Collected data entries
/-- What a DATA entry was filled with when its transmission started, and whether its ring has been cleared since
(R25, R26). -/
structure DataFill where
  chars : List Nat
  breakFlag : Bool
  ringCleared : Bool
  deriving DecidableEq, Repr

/-- The kind and body of a transmit queue entry (R169). A CHARGE carries the slot that holds the session when it is the
final CHARGE of one; a DATA entry carries its line, and its filling while IN_FLIGHT. -/
inductive Payload where
  | claim (c : ClaimBody)
  | grant (g : GrantBody)
  | deny (d : DenyBody)
  | charge (c : ChargeBody) (slot : Option (Fin 12))
  | cutoff (c : CutoffBody)
  | refuse (r : RefuseBody)
  | detach (d : DetachBody)
  | tally (t : TallyBody)
  | data (line : Fin 8) (handle : Handle) (fill : Option DataFill)
  | reply (kind : ReplyKind) (body : List Byte)
  deriving DecidableEq, Repr

/-- An entry of the transmit queue (R169): WAITING, or IN_FLIGHT. Its place is its position in the queue's list, which is
in the order of joining; its class is that of its kind. -/
structure Entry where
  destination : Nat
  payload : Payload
  inFlight : Bool
  mismatches : Nat
  deriving DecidableEq, Repr

/-- A present entry of the census table (R90). -/
structure CensusEntry where
  count : Nat
  age : Nat
  deriving DecidableEq, Repr

/-- The rack bus interface (10_rack_bus.md). -/
structure Bus where
  lastSender : Nat
  idle : Bool
  /-- The receiver waits for the bus to become idle: after a broken train (R163) and after a reset (R175). -/
  awaitsIdle : Bool
  /-- The deferral count D of the running series; none when no series runs (R166). -/
  deferral : Option Nat
  queue : List Entry
  /-- Indexed by address; the entries of address 0 and of the own address stay absent (R90). -/
  census : Vector (Option CensusEntry) 16
  /-- Frames handed to the blocks and commands in the decoder, not yet taken, in bus order (R167). -/
  handed : List Handed
  deriving DecidableEq, Repr

/-- The fault kinds, in the order of their codes (R176). -/
inductive FaultKind where
  | storeCorrected | busCheck | storeUncorrectable | tagMismatch | spareAdvised | chargeRefused | duplicateHome
  | orphanExpired | holdExpired | powerLow | unbilled | meterSaturated | txQueueFull | commandRejected | quarantineFull
  | busJam
  deriving DecidableEq, Repr

/-- The severities, in the order of their codes (R176, R181). -/
inductive Severity where
  | corrected | degraded | failing
  deriving DecidableEq, Repr

/-- The severity actions, in the order of their codes (R179, R181). -/
inductive Action where
  | none | notice | noticeAndBusyOut
  deriving DecidableEq, Repr

/-- The subject fields of a fault event, each present or absent (R176, R182). -/
structure Subject where
  account : Option Nat
  handle : Option Handle
  address : Option Nat
  address2 : Option Nat
  segment : Option Nat
  word : Option Nat
  total : Option Nat
  deriving DecidableEq, Repr

/-- No subject field present. -/
def Subject.blank : Subject :=
  { account := none, handle := none, address := none, address2 := none, segment := none, word := none, total := none }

■ DESCRIPTION OF THE TASK ■
Please extract exactly, and only, the lines from the line containing "(R176, R182). -/" through the last line of the records.

■ RESPONSE TO THE TASK ■
/-- The subject fields of a fault event, each present or absent (R176, R182). -/
structure Subject where
  account : Option Nat
  handle : Option Handle
  address : Option Nat
  address2 : Option Nat
  segment : Option Nat
  word : Option Nat
  total : Option Nat
  deriving DecidableEq, Repr

/-- No subject field present. -/
def Subject.blank : Subject :=
  { account := none, handle := none, address := none, address2 := none, segment := none, word := none, total := none }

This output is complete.